(Stored items)
• • •

-- ==== Sys2Proof/Proofs/State.lean ====
section
/-! Operations depend on the configuration and on nothing else of the state (10_state.md R15). -/

namespace Sys2Proof.Machine

/-- Settles O16: the configuration is a view of its two fields, so both states have the same one, and under a complete
configuration an operation records `outcomeOf`, which takes the operation and the configuration alone. -/
theorem outcomeIndependentOfHistory : Obligations.OutcomeIndependentOfHistory := by
  intro i s s' hconf horder hstep
  obtain ⟨cfg, hs⟩ := s.configured_iff.mp hconf
  have hs' : s'.config? = some cfg := (State.config?_congr horder hstep).trans hs
  exact ⟨outcomeOf i cfg, exec_of_config hs i, exec_of_config hs' i⟩

end Sys2Proof.Machine
end

/-! What an operation leaves behind: one outcome and its bytes (20_memory.md R29 to R31), and how the outputs of an
accepted `ENCODE` fit its half word (10_state.md R25; 40_encoder.md R61 to R63). -/

namespace Sys2Proof.Machine

/-! ### The outcome of each operation -/

/-- `ENCODE` raises on its own operand or hands over the encoder's result. -/
theorem encodeOutcome_cases (x : Word64) (cfg : RunConfig) :
    encodeOutcome x cfg = .error { kind := .invalidValue, channel := .none, x := x } ∨
    ∃ r, encodeValue cfg.byteOrder x = .ok r ∧ encodeOutcome x cfg = .ok (.encode r) := by
  unfold encodeOutcome
  rcases encodeValue_cases cfg.byteOrder x with ⟨_, h⟩ | ⟨_, _, h⟩ | ⟨_, _, h⟩
  · exact .inr ⟨_, h, by rw [h]; rfl⟩
  · exact .inl (by rw [h]; rfl)
  · exact .inr ⟨_, h, by rw [h]; rfl⟩

/-- `FRAME` raises on one of its two channels or hands over a whole frame (R80). -/
theorem frameOutcome_cases (d : Directions) (cfg : RunConfig) :
    (∃ e, (e.channel = .a ∨ e.channel = .b) ∧ frameOutcome d cfg = .error e) ∨
    ∃ f, frameValue cfg d = .ok f ∧ frameOutcome d cfg = .ok (.frame f) := by
  unfold frameOutcome
  rcases frameValue_cases cfg d with ⟨_, _, h⟩ | ⟨_, _, _, _, h⟩ | ⟨_, _, _, _, h⟩
  · exact .inl ⟨_, .inl rfl, by rw [h]; rfl⟩
  · exact .inl ⟨_, .inr rfl, by rw [h]; rfl⟩
  · exact .inr ⟨_, h, by rw [h]; rfl⟩

/-! ### The outputs of an accepted operand -/

theorem splitHalf_bytes (order : ByteOrder) (h : Half) :
    (splitHalf order h).bytes =
      if order = .bigEndian then [h.extractLsb' 8 8, h.extractLsb' 0 8]
      else [h.extractLsb' 0 8, h.extractLsb' 8 8] := by
  rw [splitHalf_eq]
  split <;> rfl

theorem exponent_of_isZero {x : Word64} (h : isZero x = true) : x.extractLsb' 52 11 = 0#11 := by
  simp only [isZero, expField, Bool.and_eq_true, beq_iff_eq] at h
  exact h.1

/-- `sat` is set exactly on the two clamped paths, so not on exponent fields 1008 to 1039 (R62). -/
theorem halfFields_sat_iff (x : Word64) :
    (halfFields x).sat = true ↔ 1040 ≤ (x.extractLsb' 52 11).toNat ∨ (x.extractLsb' 52 11).toNat ≤ 1007 := by
  by_cases hlow : (x.extractLsb' 52 11).toNat ≤ 1007
  · have hsat : (halfFields x).sat = true := by rw [halfFields_underflow hlow]; rfl
    exact iff_of_true hsat (.inr hlow)
  · by_cases hhigh : 1040 ≤ (x.extractLsb' 52 11).toNat
    · have hsat : (halfFields x).sat = true := by rw [halfFields_overflow hhigh]; rfl
      exact iff_of_true hsat (.inl hhigh)
    · have hsat : ¬ (halfFields x).sat = true := by
        rw [halfFields_general (by omega) (by omega)]
        exact Bool.false_ne_true
      exact iff_of_false hsat (by omega)

/-- An operand that `ENCODE` accepts is a zero, with its one fixed result, or is encoded by its fields. -/
theorem encodeValue_eq_ok {order : ByteOrder} {x : Word64} {r : EncodeResult} (h : encodeValue order x = .ok r) :
    (x.extractLsb' 0 63 = 0#63 ∧ r = zeroResult) ∨ (x.extractLsb' 0 63 ≠ 0#63 ∧ r = finiteResult order x) := by
  rcases encodeValue_cases order x with ⟨hz, hv⟩ | ⟨_, _, hv⟩ | ⟨hz, _, hv⟩
  · exact .inl ⟨(isZero_iff x).mp hz, Except.ok.inj (h.symm.trans hv)⟩
  · cases h.symm.trans hv
  · have hx : x.extractLsb' 0 63 ≠ 0#63 := fun h0 => Bool.false_ne_true (hz.symm.trans ((isZero_iff x).mpr h0))
    exact .inr ⟨hx, Except.ok.inj (h.symm.trans hv)⟩

/-- `sat` of an accepted operand: the magnitude overflows, or it underflows and is no zero (R62, R63). -/
theorem encodeValue_sat_iff {order : ByteOrder} {x : Word64} {r : EncodeResult} (h : encodeValue order x = .ok r) :
    r.sat = true ↔ 1040 ≤ (x.extractLsb' 52 11).toNat ∨
      ((x.extractLsb' 52 11).toNat ≤ 1007 ∧ x.extractLsb' 0 63 ≠ 0#63) := by
  rcases encodeValue_eq_ok h with ⟨hx, rfl⟩ | ⟨hx, rfl⟩
  · have hexp : x.extractLsb' 52 11 = 0#11 := exponent_of_isZero ((isZero_iff x).mpr hx)
    refine iff_of_false Bool.false_ne_true ?_
    rw [hexp]
    rintro (hhigh | ⟨_, hne⟩)
    · exact absurd hhigh (by decide)
    · exact hne hx
  · rw [and_iff_left hx]
    exact halfFields_sat_iff x

/-! ### The obligations -/

/-- Settles O18: recording an outcome leaves the configuration as it was, so the operation issued again records the
outcome `outcomeOf` again. -/
theorem operationsAreIdempotent : Obligations.OperationsAreIdempotent := by
  intro i s hconf
  obtain ⟨cfg, hs⟩ := s.configured_iff.mp hconf
  have ht : (s.record (outcomeOf i cfg)).config? = some cfg := (s.record_config? _).trans hs
  exact ⟨outcomeOf i cfg, s.record (outcomeOf i cfg), exec_of_config hs i, rfl, exec_of_config ht i⟩

/-- Settles O27: a zero has its one fixed result, and the result of every other accepted operand is made of its half
word by `splitHalf`, `diagnosticsOf` and the clamping of `halfFields`. -/
theorem encodeOutputsAgree : Obligations.EncodeOutputsAgree := by
  intro order x r h
  have hsat := encodeValue_sat_iff h
  rcases encodeValue_eq_ok h with ⟨_, rfl⟩ | ⟨hx, rfl⟩
  · exact ⟨by cases order <;> rfl, hsat, rfl, rfl, rfl, rfl, fun _ => rfl⟩
  · exact ⟨splitHalf_bytes order _, hsat, rfl, rfl, rfl, rfl, fun h0 => absurd h0 hx⟩

/-- Settles O42: the bytes an operation adds to the stream are those of the one outcome it records, and their number
follows from the outcome's shape. -/
theorem operationByteCounts : Obligations.OperationByteCounts := by
  intro i s t h
  obtain ⟨cfg, _, hs, _⟩ := exec_eq_next h
  obtain rfl : s.record (outcomeOf i cfg) = t := Host.Outcome.next.inj ((exec_of_config hs i).symm.trans h)
  refine ⟨outcomeOf i cfg, _, s.record_lastOutcome _, s.record_outputStream _, ?_⟩
  cases i with
  | encode x =>
    simp only [outcomeOf]
    rcases encodeOutcome_cases x cfg with ho | ⟨r, _, ho⟩
    · rw [ho]; rfl
    · rw [ho]; exact r.packet.bytes_length
  | map d => rfl
  | frame d =>
    simp only [outcomeOf]
    rcases frameOutcome_cases d cfg with ⟨e, _, ho⟩ | ⟨f, _, ho⟩
    · rw [ho]; rfl
    · rw [ho]; exact f.frame.bytes_length

end Sys2Proof.Machine

/-! Which operation a request record names and which of its fields count (30_encoding.md R37 to R39), and the reserved
selector, whose refusal refuses the whole run (R46). -/

namespace Sys2Proof.Machine

/-! ### Decoding a record, one selector at a time -/

theorem decodeRequest_of_encode {r : Request} (h : r.op = 0#2) : decodeRequest r = some (.encode r.x) := by
  simp [decodeRequest, h]

theorem decodeRequest_of_map {r : Request} (h : r.op = 1#2) :
    decodeRequest r = some (.map (directionsOfBits r.dir)) := by
  simp [decodeRequest, h]

theorem decodeRequest_of_frame {r : Request} (h : r.op = 2#2) :
    decodeRequest r = some (.frame (directionsOfBits r.dir)) := by
  simp [decodeRequest, h]

theorem decodeRequest_of_reserved {r : Request} (h : r.op = 3#2) : decodeRequest r = none := by
  simp [decodeRequest, h]

/-! ### A step by its next statement -/

theorem step_of_directive {s : State} {d : Directive} {rest : List Statement} (hp : s.pending = .directive d :: rest) :
    step s = applyDirective d (s.withPending rest) := by
  simp only [step, State.takeStatement_cons hp]

theorem step_of_decodes {s : State} {r : Request} {rest : List Statement} {i : Instr}
    (hp : s.pending = .request r :: rest) (hd : decodeRequest r = some i) : step s = exec i (s.withPending rest) := by
  simp only [step, State.takeStatement_cons hp, hd]

theorem step_of_reserved {s : State} {r : Request} {rest : List Statement} (hp : s.pending = .request r :: rest)
    (hr : r.op = 3#2) : step s = .refused .reservedSelector := by
  simp only [step, State.takeStatement_cons hp, decodeRequest_of_reserved hr, refuseReserved]

/-- Two records of one operation make the same step. -/
theorem step_eq_of_decode_eq {s : State} {r r' : Request} {rest : List Statement} {i : Instr}
    (hp : s.pending = .request r :: rest) (hd : decodeRequest r = some i) (hd' : decodeRequest r' = some i) :
    step { s with pending := .request r' :: rest } = step s :=
  (step_of_decodes (s := { s with pending := .request r' :: rest }) rfl hd').trans (step_of_decodes hp hd).symm

/-! ### No step faults -/

theorem applyDirective_ne_fault (d : Directive) (s : State) (f : Fault) : applyDirective d s ≠ .fault f := by
  unfold applyDirective
  split
  · simp
  · cases d with
    | byteOrder o => dsimp only; split <;> simp
    | step v      => dsimp only; split <;> simp

theorem exec_ne_fault (i : Instr) (s : State) (f : Fault) : exec i s ≠ .fault f := by
  rw [exec_eq_perform]
  exact s.perform_ne_fault _ f

theorem step_ne_fault (s : State) (f : Fault) : step s ≠ .fault f := by
  cases hp : s.pending with
  | nil => simp [step, State.takeStatement_nil hp, idle]
  | cons st rest =>
    cases st with
    | directive d =>
      rw [step_of_directive hp]
      exact applyDirective_ne_fault d _ f
    | request r =>
      by_cases hr : r.op = 3#2
      · rw [step_of_reserved hp hr]
        simp
      · obtain ⟨i, hd⟩ := decodeRequest_isSome hr
        rw [step_of_decodes hp hd]
        exact exec_ne_fault i _ f

/-! ### A run over a program that holds the reserved selector -/

/-- The run is refused at the reserved selector or at a statement before it: every other step goes on to the statements
that still wait. -/
theorem run_refused_of_reserved_mem {p : Program} {r : Request} (hmem : .request r ∈ p) (hr : r.op = 3#2) {s : State}
    (hp : s.pending = p) : ∃ e, Sys2Proof.core.run p.length s = .refused e := by
  induction p generalizing s with
  | nil => cases hmem
  | cons st rest ih =>
    cases hs : step s with
    | fault f   => exact absurd hs (step_ne_fault s f)
    | refused e => exact ⟨e, run_of_refused rest.length hs⟩
    | next t =>
      rcases List.mem_cons.mp hmem with rfl | hrest
      · cases hs.symm.trans (step_of_reserved hp hr)
      · obtain ⟨e, he⟩ := ih hrest (step_pending hp hs)
        exact ⟨e, (run_of_next rest.length hs).trans he⟩

theorem runProgram_of_run_refused {p : Program} {e : Refusal}
    (h : Sys2Proof.core.run p.length (State.reset.withPending p) = .refused e) : runProgram p = .refused e := by
  unfold runProgram
  rw [h]

/-! ### The obligations -/

/-- Settles O6: the step refuses what decodes to no operation, and a run takes its statements one a step, so it is
refused when it comes to the reserved selector if not before. -/
theorem reservedSelectorRefusesRun : Obligations.ReservedSelectorRefusesRun := by
  refine ⟨fun s r rest hp hr => step_of_reserved hp hr, fun p r hmem hr => ?_⟩
  obtain ⟨e, he⟩ := run_refused_of_reserved_mem hmem hr (State.reset.withPending_pending p)
  exact ⟨e, runProgram_of_run_refused he⟩

/-- Settles O3: the four selectors of `decodeRequest`, with `directionsOfBits` written out. -/
theorem selectorAndDirectionBits : Obligations.SelectorAndDirectionBits :=
  fun _ => ⟨decodeRequest_of_encode, decodeRequest_of_map, decodeRequest_of_frame, decodeRequest_of_reserved⟩

/-- Settles O4: a record decodes to the same operation whatever its ignored field holds. -/
theorem ignoredFieldsHaveNoEffect : Obligations.IgnoredFieldsHaveNoEffect := by
  intro s r rest d y hp
  refine ⟨fun h => ?_, fun h => ?_, fun h => ?_⟩
  · exact step_eq_of_decode_eq hp (decodeRequest_of_encode h) (decodeRequest_of_encode h)
  · exact step_eq_of_decode_eq hp (decodeRequest_of_map h) (decodeRequest_of_map h)
  · exact step_eq_of_decode_eq hp (decodeRequest_of_frame h) (decodeRequest_of_frame h)

end Sys2Proof.Machine

/-! The code classes of a half word: which operands `ENCODE` turns into it, and with which status (30_encoding.md R42).
A magnitude is compared with the ends of a class as the operand's low 63 bits are with those of the pattern at that
end. -/

namespace Sys2Proof.Machine

/-! ### A half word and its three fields -/

theorem assembleHalf_fields (h : Half) : assembleHalf (halfSign h) (halfExp h) (halfFrac h) = h := by
  apply BitVec.eq_of_getLsbD_eq
  intro i hi
  rw [assembleHalf_getLsbD]
  simp only [halfSign, halfExp, halfFrac, BitVec.getLsbD_extractLsb']
  split
  · simp [*]
  · split
    · simp [show i - 10 < 5 by omega, show 10 + (i - 10) = i by omega]
    · obtain rfl : i = 15 := by omega
      simp

theorem assembleHalf_eq_iff (s : Bool) (e : BitVec 5) (q : BitVec 10) (h : Half) :
    assembleHalf s e q = h ↔ s = halfSign h ∧ e = halfExp h ∧ q = halfFrac h := by
  constructor
  · rintro rfl
    exact ⟨(assembleHalf_sign s e q).symm, (assembleHalf_exp s e q).symm, (assembleHalf_frac s e q).symm⟩
  · rintro ⟨rfl, rfl, rfl⟩
    exact assembleHalf_fields h

theorem finiteHalf_eq_iff (x : Word64) (h : Half) :
    finiteHalf x = h ↔ x.msb = halfSign h ∧ (halfFields x).exp = halfExp h ∧ (halfFields x).frac = halfFrac h := by
  rw [finiteHalf, assembleHalf_eq_iff, signBit_eq_msb]

/-- The two half words with the smallest magnitude, one of each sign. -/
theorem smallestCode_iff (h : Half) : h = 0x0000#16 ∨ h = 0x8000#16 ↔ halfExp h = 0#5 ∧ halfFrac h = 0#10 := by
  constructor
  · rintro (rfl | rfl) <;> decide
  · rintro ⟨he, hq⟩
    rw [← assembleHalf_fields h, he, hq]
    cases halfSign h <;> decide

/-- The two half words with the largest magnitude, one of each sign. -/
theorem largestCode_iff (h : Half) : h = 0x7FFF#16 ∨ h = 0xFFFF#16 ↔ halfExp h = 31#5 ∧ halfFrac h = 0x3FF#10 := by
  constructor
  · rintro (rfl | rfl) <;> decide
  · rintro ⟨he, hq⟩
    rw [← assembleHalf_fields h, he, hq]
    cases halfSign h <;> decide

/-! ### The magnitudes at which classes meet -/

/-- The units of a pattern with exponent field `m + 1`, or of the first one after these. -/
theorem gridUnits_of_normal {m r : Nat} (hr : r ≤ 2 ^ 52) : gridUnits ((m + 1) * 2 ^ 52 + r) = (2 ^ 52 + r) * 2 ^ m := by
  unfold gridUnits
  rcases hr.lt_or_eq with hlt | rfl
  · rw [show ((m + 1) * 2 ^ 52 + r) / 2 ^ 52 = m + 1 by omega, show ((m + 1) * 2 ^ 52 + r) % 2 ^ 52 = r by omega,
      if_neg m.succ_ne_zero, Nat.add_sub_cancel]
  · rw [show ((m + 1) * 2 ^ 52 + 2 ^ 52) / 2 ^ 52 = m + 2 by omega,
      show ((m + 1) * 2 ^ 52 + 2 ^ 52) % 2 ^ 52 = 0 by omega, if_neg (m + 1).succ_ne_zero, Nat.add_sub_assoc one_le_two,
      pow_succ]
    ring

/-- A class begins at the magnitude of the pattern with exponent field `1008 + X` and top fraction bits `n`; for
`n = 2^10` that is the first pattern of the next exponent field. -/
theorem codeMagnitude_eq_gridUnits (e : BitVec 5) {n : Nat} (hn : n ≤ 2 ^ 10) :
    codeMagnitude e n = (gridUnits ((1008 + e.toNat) * 2 ^ 52 + n * 2 ^ 42) : ℚ) * (2 : ℚ) ^ (-1074 : Int) := by
  have hunits : gridUnits ((1008 + e.toNat) * 2 ^ 52 + n * 2 ^ 42) = (2 ^ 52 + n * 2 ^ 42) * 2 ^ (1007 + e.toNat) := by
    rw [show 1008 + e.toNat = 1007 + e.toNat + 1 by omega]
    exact gridUnits_of_normal (by omega)
  have hexp : (2 : ℚ) ^ ((e.toNat : Int) - 15) = 2 ^ (1007 + e.toNat) * 2 ^ 52 * 2 ^ (-1074 : Int) := by
    rw [← zpow_natCast, ← zpow_natCast, ← zpow_add₀ two_ne_zero, ← zpow_add₀ two_ne_zero]
    congr 1
    push_cast
    ring
  rw [codeMagnitude, hunits, hexp]
  generalize (2 : ℚ) ^ (-1074 : Int) = unit
  generalize 1007 + e.toNat = k
  push_cast
  ring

• • •

* What you need to do *
Show the lines of the data that hold the word "whole".

* Answer to this task *
/-- `FRAME` raises on one of its two channels or hands over a whole frame (R80). -/
selector, whose refusal refuses the whole run (R46). -/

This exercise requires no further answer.